Now we write our ReadOnlyWidget:

from django.forms.util import flatatt

class ReadOnlyWidget(forms.Widget):
def render(self, name, value, attrs):
final_attrs = self.build_attrs(attrs, name=name)
if hasattr(self, 'initial'):
value = self.initial
return "%s

" % (flatatt(final_attrs), value or '')

def _has_changed(self, initial, data):
return False


Our widget simply renders the initial value to a p tag, instead of as an input tag. We also override the _has_changed method to always return False, this is used in formsets to avoid resaving data that hasn't changed, since our input can't change data, obviously it won't change.

And that's all there is to it, less than 25 lines of code in all. As I said earlier this is a fairly poor architecture, and I wouldn't recommend it, however it does work and serves as proof that Django will allow you to do just about anything in you give in a try.

Thursday, December 25, 2008

Building a Function Templatetag

One of the complaints often lobbied against Django's templating system is that there is no way to create functions. This is intentional, Django's template language is not meant to be a full programming language. However, if one wants to it is entirely possible to build a templatetag to allow a user to create, and call functions in the template language.

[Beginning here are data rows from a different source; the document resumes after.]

/-- Start a throttle request; a request that a class shed stands under is not replaced. A thermal and an over-cap request
that meet are one: the lower target with its cause, and the earlier end (Table 11-6). While MANAGE is down its messages wait
(Table 08-7). The allowed time is the notice of what is revoked or shed, or GRACE_MS (graceOf). -/
def State.throttle (x : SinkNo) (cause target ms : Nat) (s : State) : State :=
  if s.ledger.sinks[x].throttle = 4 then s
  else
    let old := s.ledger.sinks[x]
    let meets : Bool := decide (cause ≤ 2) && (old.throttle = 1 || old.throttle = 2)
    let ms := if meets then min ms old.allowedMs else ms
    let cause := if meets ∧ old.targetW ≤ target then old.throttle else cause
    let target := if meets then min old.targetW target else target
    let s := s.modSink x fun k => { k with throttle := cause, targetW := target, allowedMs := ms }
    let s := (s.event srcLedger 0x5005 x (byte x ++ byte cause ++ le 2 (min 65535 target))).alertPins.raiseAlert x
    if s.manage = .running then s.tellThrottle x cause target
    else s.modLedger fun l => { l with heldBack := l.heldBack ++ [(x, cause, target)] }

/-- A request ends without an event of its own. -/
def State.dropThrottle (x : SinkNo) (s : State) : State :=
  (s.modSink x fun k => { k with throttle := 0, targetW := 0, allowedMs := 0 }).alertPins

/-- A request clears when the sink draws no more than its target (R193). -/
def State.clearThrottle (x : SinkNo) (s : State) : State :=
  let k := s.ledger.sinks[x]
  if k.throttle ≠ 0 ∧ s.measured x ≤ (k.targetW : Int) * 1000 then
    (s.dropThrottle x).event srcLedger 0x5006 x (byte x)
  else s

/-- A measured power lies above a level in W with CAP_TOLERANCE (R193, R194). -/
def State.aboveTol (s : State) (x : SinkNo) (w : Nat) : Bool :=
  decide ((w : Int) * (1000 + s.cfgN 0x2200 6) < s.measured x)

/-- A sink is turned off (R192), with its cause; event 0x5007 at each shed. -/
def State.shedSink (x : SinkNo) (cause : Nat) (s : State) : State :=
  let b := if s.ledger.sinks[x].shed = 0 then s.ledger.sinks[x].bookedMw else s.ledger.sinks[x].bShedMw
  let wait := if cause ≤ 2 then s.cfgN 0x2200 9 * 1000 else 0
  let s := s.modLedger fun l => { l with stepDue := true }
  let s := s.modSink x fun k => { k with shed := cause, bShedMw := b, notice := 0, noticeMs := 0, restoreMs := wait, overRun := 0 }
  let s := match s.sinkCell x, s.sinkRail x with
    | some c, _ => s.shedFeeder c
    | none, some r => s.shedRail r
    | none, none => s
  s.event srcLedger 0x5007 x (byte x ++ byte cause)

/-- A shed ends (R195). -/
def State.restoreSink (x : SinkNo) (s : State) : State :=
  let s := s.modLedger fun l => { l with stepDue := true }
  let s := s.modSink x fun k => { k with shed := 0, restoreMs := 0 }
  let s := match s.sinkCell x, s.sinkRail x with
    | some c, _ => s.restoreFeeder c
    | none, some r => s.restoreRail r
    | none, none => s
  s.event srcLedger 0x5008 x (byte x)

/-! Ends of grants (R191, R194, R196). -/

/-- Change a row in both halves of the grant table. -/
def State.modBoth (s : State) (g : GrantNo) (f : Grant → Grant) : State :=
  s.modLedger fun l => { l with grants := l.grants.set g (f l.grants[g]), grantsNext := l.grantsNext.set g (f l.grantsNext[g]) }

/-- Grant ID of a row (R188). -/
def grantId (g : GrantNo) (gen : Nat) : Nat := 64 * gen + g

/-- After a cap has fallen: a running request's target falls with it, and a draw above the new cap starts one (R194,
Table 08-7). -/
def State.capFell (x : SinkNo) (s : State) : State :=
  let k := s.ledger.sinks[x]
  let cap := s.capW x
  let s := s.modSink x fun k => { k with capW := cap }
  if k.throttle ≠ 0 then s.modSink x fun k => { k with targetW := min k.targetW cap }
  else if (s.sinkCell x).isSome ∧ (cap : Int) * 1000 < s.measured x then s.throttle x 1 cap (s.graceOf x)
  else s

/-- A row becomes ENDED with its cause (R191). -/
def Grant.endWith (cause at_ : Nat) (x : Grant) : Grant :=
  { x with st := .ended, endCause := cause, remainMs := 0, resRemainUj := 0, noticeMs := 0, died := at_ }

/-- Event 0x5003 of a grant that has ended; its sinks' caps fall (R191, R194). -/
def State.grantEnded (g : GrantNo) (q : Grant) (cause : Nat) (s : State) : State :=
  (s.event srcLedger 0x5003 0xFF (le 2 (grantId g q.generation) ++ byte cause)).over (pick 64 fun x => 0 < q.on x) State.capFell

/-- A grant ends with a cause (R191), whole: the one that the half being prepared holds in the row, in both halves. A grant whose end is
decided there already ends by that decision. -/
def State.endGrant (g : GrantNo) (cause : Nat) (s : State) : State :=
  let q := s.ledger.grantsNext[g]
  if q.standing then
    let n := s.ledger.order
    let s := s.modBoth g fun x => if x.standing ∧ x.generation = q.generation then x.endWith cause n else x
    (s.modLedger fun l => { l with order := n + 1 }).grantEnded g q cause
  else s

/-- Grants that satisfy a test end with a cause, accepted ones not yet in force with them (R190), unless the ledger is frozen
(Table 08-7). -/
def State.endGrants (p : Grant → Bool) (cause : Nat) (s : State) : State :=
  if s.modes.safe then s
  else s.over (pick 64 fun g => s.ledger.grantsNext[g].standing && p s.ledger.grantsNext[g]) fun g t => t.endGrant g cause

/-- Grants broken by what has come about on a sink (R196). -/
def State.breakSink (x : SinkNo) (s : State) : State :=
  let cause := s.ledger.sinks[x].broken
  if cause = 0 then s
  else (s.endGrants (fun g => decide (0 < g.on x)) cause).modSink x fun k => { k with broken := 0 }

/-- Grants of a released host end, but for orphans (R196). -/
def State.releaseGrants (h : HostNo) (s : State) : State :=
  let orphan := fun g : Grant => g.req.cls = 0 && g.req.keep && s.cfgB 0x2200 0xA
  let t := s.endGrants (fun g => decide (g.owner = some h) && !orphan g) 5
  let t := t.each 64 fun g u => u.modBoth g fun x => if x.owner = some h ∧ x.standing ∧ orphan x then { x with owner := none } else x
  t.modLedger fun l => { l with requests := l.requests.filter fun q => q.host ≠ h }

/-! Notices and the revocation order (R192). -/

/-- Start class notice on a grant: event 0x5004, and a request with cause 0x03 to each of its sinks, whose target is the cap that
the grants under notice will leave. -/
def State.noticeGrant (g : GrantNo) (s : State) : State :=
  let q := s.ledger.grants[g]
  let ms := s.noticeOf q.req.cls
  let s := s.modBoth g fun x => if x.st = .active then { x with st := .notice, noticeMs := ms } else x
  let s := s.event srcLedger 0x5004 0xFF (le 2 (grantId g q.generation) ++ byte 0xFF ++ byte q.req.cls ++ le 4 ms)
  s.over (pick 64 fun x => 0 < q.on x) fun x t =>
    t.throttle x 3 (t.sink x 1 + t.grantedBy (fun y => y.st = .active) x) ms

/-- Start class notice of a shed with the cause it will show: event 0x5004, and a request with cause 0x04. -/
def State.noticeSink (x : SinkNo) (cause : Nat) (s : State) : State :=
  let ms := s.noticeOf (s.sinkClass x)
  let s := s.modSink x fun k => { k with notice := cause, noticeMs := ms }
  let s := s.event srcLedger 0x5004 x (le 2 0xFFFF ++ byte x ++ byte (s.sinkClass x) ++ le 4 ms)
  s.throttle x 4 0 ms

/-- Items of the revocation order that are not under notice and are fed, with their order (R192). -/
def State.revocable (s : State) (c : Nat) : List NoticeItem :=
  let fedGrant := fun g : Grant => g.req.parts.any fun p => match toFin? 64 p.sink with
    | some x => s.fed x
    | none => false
  let gs := (pick 64 fun g => s.ledger.grants[g].st = .active && s.ledger.grants[g].req.cls = c && fedGrant s.ledger.grants[g])
  let gs := gs.mergeSort fun a b => decide (s.ledger.grants[b].born ≤ s.ledger.grants[a].born)
  let xs := (pick 64 fun x => s.isSink x && s.sinkClass x = c && s.fed x && s.ledger.sinks[x].notice = 0).reverse
  gs.map NoticeItem.grant ++ xs.map NoticeItem.sink

/-- The whole revocation order. -/
def State.revocationOrder (s : State) : List NoticeItem := s.revocable 3 ++ s.revocable 2 ++ s.revocable 1

/-- Start notice on an item; `cause` is the SHED_CAUSE of a sink. -/
def State.noticeItem (cause : Nat) (i : NoticeItem) (s : State) : State :=
  match i with
  | .grant g => s.noticeGrant g
  | .sink x => s.noticeSink x cause

/-- H_p of a headroom H: H plus the bookings that what is under notice will release (R192). -/
def State.headroomAfter (s : State) (h : Int) : Int :=
  h + sumOf 64 fun x =>
    s.booking x - (if s.ledger.sinks[x].notice ≠ 0 then 0 else s.bookWith x (s.grantedBy (fun g => g.st = .active) x))

/-- Start notices down the order until H_p reaches the margin (R192). -/
def State.noticeUntil (h margin : Int) : List NoticeItem → State → State
  | [], s => s
  | i :: r, s => if s.headroomAfter h < margin then State.noticeUntil h margin r (s.noticeItem 4 i) else s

To get started we need to build a tag to create functions, first we need our parsing function:

from django import template

register = template.Library()

@register.tag
def function(parser, token):
arglist = token.split_contents()[1:]
func_name = arglist.pop(0)
nodelist = parser.parse(('endfunction',))
parser.delete_first_token()
return FunctionNode(func_name, arglist, nodelist)


The format for our tag is going to be {% function func_name arglist... %}. So we parse this out of the token. We get everything after the initial piece of the function definition, we make the first part of this the function name, and the rest is the argument list. The next part is to parse until the {% endfunction %} tag. Finally we return a FunctionNode. Now we need to actually build this node:


class FunctionNode(template.Node):
def __init__(self, func_name, arglist, nodelist):
self.func_name = func_name
self.nodelist = nodelist
self.arglist = arglist

def render(self, context):
if '_functions' not in context:
context['_functions'] = {}
context['_functions'][self.func_name] = (self.arglist, self.nodelist)
return ''


Our __init__ method just stores the data on the instance. Our render method stores the argument list and the nodes that make up the function in the context. This gives us all the information we will need to know in order to call and render our functions. Now we need our actual mechanism for calling our functions:


@register.tag
def call(parser, token):
arglist = token.split_contents()[1:]
func_name = arglist.pop(0)
return CallNode(func_name, arglist)


Like our function tag, we parse out the name of the function, and then the argument list. And now we need to render the result of calling it:

class CallNode(template.Node):
def __init__(self, func_name, arglist):
self.func_name = func_name
self.arglist = arglist

def render(self, context):
arglist, nodelist = context['_functions'][self.func_name]
c = template.Context(dict(zip(arglist, [template.Variable(x).resolve(context) for x in self.arglist])))
return nodelist.render(c)


render gets the arglist and nodelist out of the context, and then creates a context of the calling variables, by zipping together the variable names from function definition and function calling.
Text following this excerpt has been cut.